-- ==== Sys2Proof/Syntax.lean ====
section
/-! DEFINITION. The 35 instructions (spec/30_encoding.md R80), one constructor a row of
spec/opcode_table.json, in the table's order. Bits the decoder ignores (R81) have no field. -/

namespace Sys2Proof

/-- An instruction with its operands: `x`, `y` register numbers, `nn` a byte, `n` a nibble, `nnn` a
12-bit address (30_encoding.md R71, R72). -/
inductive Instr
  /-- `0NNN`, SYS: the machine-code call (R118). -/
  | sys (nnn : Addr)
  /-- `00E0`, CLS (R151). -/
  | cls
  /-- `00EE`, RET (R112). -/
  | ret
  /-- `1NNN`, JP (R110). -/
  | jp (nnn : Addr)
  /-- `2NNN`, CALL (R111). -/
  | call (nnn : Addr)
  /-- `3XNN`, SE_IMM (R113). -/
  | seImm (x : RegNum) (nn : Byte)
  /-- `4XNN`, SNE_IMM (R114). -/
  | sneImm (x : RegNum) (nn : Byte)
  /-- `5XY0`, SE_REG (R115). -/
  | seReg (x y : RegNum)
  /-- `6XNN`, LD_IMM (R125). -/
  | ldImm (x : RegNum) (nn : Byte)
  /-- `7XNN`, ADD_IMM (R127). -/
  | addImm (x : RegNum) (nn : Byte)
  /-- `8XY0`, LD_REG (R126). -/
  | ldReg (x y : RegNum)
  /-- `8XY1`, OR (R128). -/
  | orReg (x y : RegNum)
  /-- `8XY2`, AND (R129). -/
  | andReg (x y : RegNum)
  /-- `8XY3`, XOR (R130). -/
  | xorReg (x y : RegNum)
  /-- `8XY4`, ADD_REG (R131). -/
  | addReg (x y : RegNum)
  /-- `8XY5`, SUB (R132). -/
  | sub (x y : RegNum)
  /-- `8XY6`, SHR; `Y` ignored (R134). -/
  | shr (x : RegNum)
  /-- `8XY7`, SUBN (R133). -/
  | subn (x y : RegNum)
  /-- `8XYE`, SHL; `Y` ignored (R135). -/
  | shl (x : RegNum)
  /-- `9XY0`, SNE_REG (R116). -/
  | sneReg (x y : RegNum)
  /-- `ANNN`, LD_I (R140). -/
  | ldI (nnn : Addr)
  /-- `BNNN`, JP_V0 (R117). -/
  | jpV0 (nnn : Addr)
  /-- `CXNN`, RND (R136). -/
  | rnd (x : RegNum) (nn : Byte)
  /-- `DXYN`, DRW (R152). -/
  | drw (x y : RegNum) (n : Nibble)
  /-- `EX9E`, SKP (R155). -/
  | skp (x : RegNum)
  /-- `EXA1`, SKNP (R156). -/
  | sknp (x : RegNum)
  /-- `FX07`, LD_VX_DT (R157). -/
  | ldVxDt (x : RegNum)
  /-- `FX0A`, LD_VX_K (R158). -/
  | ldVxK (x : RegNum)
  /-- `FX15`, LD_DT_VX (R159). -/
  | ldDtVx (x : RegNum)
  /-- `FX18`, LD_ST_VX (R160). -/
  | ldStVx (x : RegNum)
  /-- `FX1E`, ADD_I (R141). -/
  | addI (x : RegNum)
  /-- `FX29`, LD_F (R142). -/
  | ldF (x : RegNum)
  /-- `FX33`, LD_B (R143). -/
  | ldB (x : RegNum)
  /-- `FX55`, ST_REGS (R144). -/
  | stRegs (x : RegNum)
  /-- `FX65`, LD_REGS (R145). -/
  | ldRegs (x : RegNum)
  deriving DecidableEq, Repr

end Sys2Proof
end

--

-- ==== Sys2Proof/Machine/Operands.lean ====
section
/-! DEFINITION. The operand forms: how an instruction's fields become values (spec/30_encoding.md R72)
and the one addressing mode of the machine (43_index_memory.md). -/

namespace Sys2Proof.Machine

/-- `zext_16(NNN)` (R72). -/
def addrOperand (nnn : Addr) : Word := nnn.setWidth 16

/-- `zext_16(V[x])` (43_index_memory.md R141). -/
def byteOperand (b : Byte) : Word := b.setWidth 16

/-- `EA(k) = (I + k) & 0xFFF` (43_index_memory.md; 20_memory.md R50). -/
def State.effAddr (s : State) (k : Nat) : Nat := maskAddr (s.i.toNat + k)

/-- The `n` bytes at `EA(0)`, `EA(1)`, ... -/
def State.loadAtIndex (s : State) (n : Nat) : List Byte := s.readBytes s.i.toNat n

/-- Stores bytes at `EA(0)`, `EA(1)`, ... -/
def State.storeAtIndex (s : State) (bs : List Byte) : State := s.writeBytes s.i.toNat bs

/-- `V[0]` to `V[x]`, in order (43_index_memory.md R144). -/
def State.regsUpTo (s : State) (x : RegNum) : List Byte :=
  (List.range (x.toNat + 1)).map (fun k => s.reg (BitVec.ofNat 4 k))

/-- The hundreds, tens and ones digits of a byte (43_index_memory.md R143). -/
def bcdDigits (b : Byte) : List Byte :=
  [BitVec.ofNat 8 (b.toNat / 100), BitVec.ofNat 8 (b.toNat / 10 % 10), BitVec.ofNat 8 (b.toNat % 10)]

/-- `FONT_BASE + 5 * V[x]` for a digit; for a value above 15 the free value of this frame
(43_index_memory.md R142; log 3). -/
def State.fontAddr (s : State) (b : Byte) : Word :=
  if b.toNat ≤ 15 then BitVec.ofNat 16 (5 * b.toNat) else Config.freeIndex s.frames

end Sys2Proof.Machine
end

--

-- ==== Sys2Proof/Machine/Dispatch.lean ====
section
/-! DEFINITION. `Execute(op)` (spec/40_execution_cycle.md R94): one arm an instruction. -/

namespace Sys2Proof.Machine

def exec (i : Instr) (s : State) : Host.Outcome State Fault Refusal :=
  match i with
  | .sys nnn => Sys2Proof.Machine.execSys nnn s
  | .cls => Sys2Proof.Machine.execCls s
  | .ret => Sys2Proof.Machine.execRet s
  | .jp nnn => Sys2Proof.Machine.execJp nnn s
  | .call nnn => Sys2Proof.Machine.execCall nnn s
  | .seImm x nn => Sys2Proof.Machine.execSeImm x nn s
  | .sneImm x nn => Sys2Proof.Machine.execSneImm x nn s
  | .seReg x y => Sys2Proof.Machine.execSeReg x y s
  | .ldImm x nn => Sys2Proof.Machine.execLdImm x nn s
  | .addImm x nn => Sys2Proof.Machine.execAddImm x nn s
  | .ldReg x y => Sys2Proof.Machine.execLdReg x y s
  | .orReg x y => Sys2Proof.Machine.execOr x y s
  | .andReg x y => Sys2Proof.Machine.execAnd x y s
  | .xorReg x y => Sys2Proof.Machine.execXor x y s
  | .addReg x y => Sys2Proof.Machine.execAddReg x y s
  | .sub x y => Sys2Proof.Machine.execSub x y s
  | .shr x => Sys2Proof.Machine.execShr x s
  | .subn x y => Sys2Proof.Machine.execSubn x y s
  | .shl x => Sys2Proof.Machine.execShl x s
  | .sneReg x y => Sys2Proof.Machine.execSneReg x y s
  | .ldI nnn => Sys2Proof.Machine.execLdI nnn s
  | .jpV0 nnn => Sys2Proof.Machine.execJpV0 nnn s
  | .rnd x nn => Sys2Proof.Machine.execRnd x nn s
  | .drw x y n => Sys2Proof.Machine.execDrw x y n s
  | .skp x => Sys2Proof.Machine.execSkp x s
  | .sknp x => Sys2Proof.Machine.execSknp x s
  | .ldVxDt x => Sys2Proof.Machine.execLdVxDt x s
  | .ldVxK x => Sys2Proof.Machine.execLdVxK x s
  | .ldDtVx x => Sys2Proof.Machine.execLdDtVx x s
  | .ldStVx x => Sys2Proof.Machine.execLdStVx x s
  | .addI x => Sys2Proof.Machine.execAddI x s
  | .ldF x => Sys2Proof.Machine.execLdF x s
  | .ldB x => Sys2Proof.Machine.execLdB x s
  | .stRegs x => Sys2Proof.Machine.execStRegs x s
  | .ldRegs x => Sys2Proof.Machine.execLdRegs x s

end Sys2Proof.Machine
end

**What to work on:** Write out exactly the lines that fall from the line with "-- ==== Sys2Proof/Syntax.lean" to the line with "LD_REG (R126). -/" in the records above, keeping both ends.

**Result for this task:**
-- ==== Sys2Proof/Syntax.lean ====
section
/-! DEFINITION. The 35 instructions (spec/30_encoding.md R80), one constructor a row of
spec/opcode_table.json, in the table's order. Bits the decoder ignores (R81) have no field. -/

namespace Sys2Proof

/-- An instruction with its operands: `x`, `y` register numbers, `nn` a byte, `n` a nibble, `nnn` a
12-bit address (30_encoding.md R71, R72). -/
inductive Instr
  /-- `0NNN`, SYS: the machine-code call (R118). -/
  | sys (nnn : Addr)
  /-- `00E0`, CLS (R151). -/
  | cls
  /-- `00EE`, RET (R112). -/
  | ret
  /-- `1NNN`, JP (R110). -/
  | jp (nnn : Addr)
  /-- `2NNN`, CALL (R111). -/
  | call (nnn : Addr)
  /-- `3XNN`, SE_IMM (R113). -/
  | seImm (x : RegNum) (nn : Byte)
  /-- `4XNN`, SNE_IMM (R114). -/
  | sneImm (x : RegNum) (nn : Byte)
  /-- `5XY0`, SE_REG (R115). -/
  | seReg (x y : RegNum)
  /-- `6XNN`, LD_IMM (R125). -/
  | ldImm (x : RegNum) (nn : Byte)
  /-- `7XNN`, ADD_IMM (R127). -/
  | addImm (x : RegNum) (nn : Byte)
  /-- `8XY0`, LD_REG (R126). -/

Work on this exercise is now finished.